Task goal. Search the records for the word "true" and report each line that has it.

Collected data:
== Segment start ==

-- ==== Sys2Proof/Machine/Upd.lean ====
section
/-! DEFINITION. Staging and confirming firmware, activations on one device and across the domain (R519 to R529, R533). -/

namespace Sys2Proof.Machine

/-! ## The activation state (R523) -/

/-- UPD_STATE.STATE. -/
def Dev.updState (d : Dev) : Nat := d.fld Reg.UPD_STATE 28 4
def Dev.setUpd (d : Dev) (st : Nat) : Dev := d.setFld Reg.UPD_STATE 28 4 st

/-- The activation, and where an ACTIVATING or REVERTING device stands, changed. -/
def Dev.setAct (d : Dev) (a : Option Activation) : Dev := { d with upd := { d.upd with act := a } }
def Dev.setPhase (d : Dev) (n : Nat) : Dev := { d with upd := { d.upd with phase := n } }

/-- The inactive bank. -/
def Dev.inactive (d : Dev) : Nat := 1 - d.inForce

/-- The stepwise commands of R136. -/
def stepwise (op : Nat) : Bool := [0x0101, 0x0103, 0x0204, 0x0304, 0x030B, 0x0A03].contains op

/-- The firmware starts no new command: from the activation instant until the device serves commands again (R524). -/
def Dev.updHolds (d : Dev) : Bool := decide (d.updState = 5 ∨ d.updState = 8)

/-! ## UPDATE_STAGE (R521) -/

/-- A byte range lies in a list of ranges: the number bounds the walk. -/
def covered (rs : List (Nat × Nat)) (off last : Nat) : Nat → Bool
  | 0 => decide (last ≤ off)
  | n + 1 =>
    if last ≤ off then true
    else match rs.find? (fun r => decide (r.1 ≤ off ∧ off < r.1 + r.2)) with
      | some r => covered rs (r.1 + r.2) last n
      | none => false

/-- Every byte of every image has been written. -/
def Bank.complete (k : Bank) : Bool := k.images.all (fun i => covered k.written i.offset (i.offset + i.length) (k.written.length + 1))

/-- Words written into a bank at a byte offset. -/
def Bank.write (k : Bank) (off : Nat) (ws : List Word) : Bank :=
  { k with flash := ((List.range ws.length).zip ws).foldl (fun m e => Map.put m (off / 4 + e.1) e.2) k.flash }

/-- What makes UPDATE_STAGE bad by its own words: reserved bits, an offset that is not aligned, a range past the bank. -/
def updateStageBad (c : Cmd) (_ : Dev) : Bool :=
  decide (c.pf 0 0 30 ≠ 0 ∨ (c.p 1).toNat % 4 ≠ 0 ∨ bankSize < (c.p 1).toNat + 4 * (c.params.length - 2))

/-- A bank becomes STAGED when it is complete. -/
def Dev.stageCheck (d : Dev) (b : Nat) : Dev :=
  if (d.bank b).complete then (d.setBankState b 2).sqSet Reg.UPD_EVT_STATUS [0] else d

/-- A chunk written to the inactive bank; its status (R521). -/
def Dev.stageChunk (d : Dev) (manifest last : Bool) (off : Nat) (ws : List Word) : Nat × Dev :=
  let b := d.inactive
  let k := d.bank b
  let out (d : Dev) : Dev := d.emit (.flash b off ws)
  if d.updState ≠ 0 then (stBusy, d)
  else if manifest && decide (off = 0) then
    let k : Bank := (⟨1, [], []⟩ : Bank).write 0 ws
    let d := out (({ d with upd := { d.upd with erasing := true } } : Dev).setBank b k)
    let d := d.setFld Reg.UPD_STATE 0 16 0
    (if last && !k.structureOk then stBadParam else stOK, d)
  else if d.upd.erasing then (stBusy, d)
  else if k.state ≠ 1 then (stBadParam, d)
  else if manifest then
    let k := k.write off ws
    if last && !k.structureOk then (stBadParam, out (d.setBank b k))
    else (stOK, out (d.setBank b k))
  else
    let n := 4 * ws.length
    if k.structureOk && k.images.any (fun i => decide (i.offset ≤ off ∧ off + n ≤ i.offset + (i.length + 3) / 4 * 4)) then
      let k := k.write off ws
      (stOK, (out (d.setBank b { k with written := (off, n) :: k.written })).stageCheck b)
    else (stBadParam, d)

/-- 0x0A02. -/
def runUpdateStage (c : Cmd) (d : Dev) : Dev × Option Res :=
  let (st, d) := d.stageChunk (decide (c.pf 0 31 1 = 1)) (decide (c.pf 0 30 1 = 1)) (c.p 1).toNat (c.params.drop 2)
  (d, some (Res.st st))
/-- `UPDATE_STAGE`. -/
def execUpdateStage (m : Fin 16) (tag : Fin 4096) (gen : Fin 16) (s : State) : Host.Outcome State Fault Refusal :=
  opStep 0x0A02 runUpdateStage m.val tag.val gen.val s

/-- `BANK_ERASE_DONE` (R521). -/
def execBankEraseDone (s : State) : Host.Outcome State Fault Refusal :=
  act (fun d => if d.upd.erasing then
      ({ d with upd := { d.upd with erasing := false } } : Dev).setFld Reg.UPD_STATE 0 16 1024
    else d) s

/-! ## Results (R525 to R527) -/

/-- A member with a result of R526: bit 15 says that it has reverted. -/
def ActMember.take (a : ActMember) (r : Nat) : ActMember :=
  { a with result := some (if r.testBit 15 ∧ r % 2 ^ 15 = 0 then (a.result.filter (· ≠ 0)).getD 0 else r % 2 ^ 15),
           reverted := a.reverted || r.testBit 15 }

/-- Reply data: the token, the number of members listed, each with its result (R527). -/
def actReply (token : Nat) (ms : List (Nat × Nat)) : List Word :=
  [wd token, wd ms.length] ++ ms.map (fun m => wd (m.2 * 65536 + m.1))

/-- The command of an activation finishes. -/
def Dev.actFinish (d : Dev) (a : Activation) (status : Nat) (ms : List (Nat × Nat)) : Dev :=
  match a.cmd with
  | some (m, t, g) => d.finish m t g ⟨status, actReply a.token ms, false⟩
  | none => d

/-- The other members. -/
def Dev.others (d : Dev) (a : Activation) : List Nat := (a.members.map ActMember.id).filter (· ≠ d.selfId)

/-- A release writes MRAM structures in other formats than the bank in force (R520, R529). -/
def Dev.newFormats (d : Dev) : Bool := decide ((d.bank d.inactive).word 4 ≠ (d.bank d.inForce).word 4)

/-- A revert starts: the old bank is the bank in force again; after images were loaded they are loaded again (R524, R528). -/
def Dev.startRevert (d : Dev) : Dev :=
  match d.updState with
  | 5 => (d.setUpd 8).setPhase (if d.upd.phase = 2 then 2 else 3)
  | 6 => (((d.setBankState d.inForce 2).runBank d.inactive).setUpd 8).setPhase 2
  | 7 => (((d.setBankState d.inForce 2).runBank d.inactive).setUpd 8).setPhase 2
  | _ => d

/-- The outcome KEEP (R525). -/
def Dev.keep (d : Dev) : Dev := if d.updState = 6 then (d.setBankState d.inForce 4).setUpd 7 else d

== Segment end ==

Final answer.
    if last ≤ off then true
    let d := out (({ d with upd := { d.upd with erasing := true } } : Dev).setBank b k)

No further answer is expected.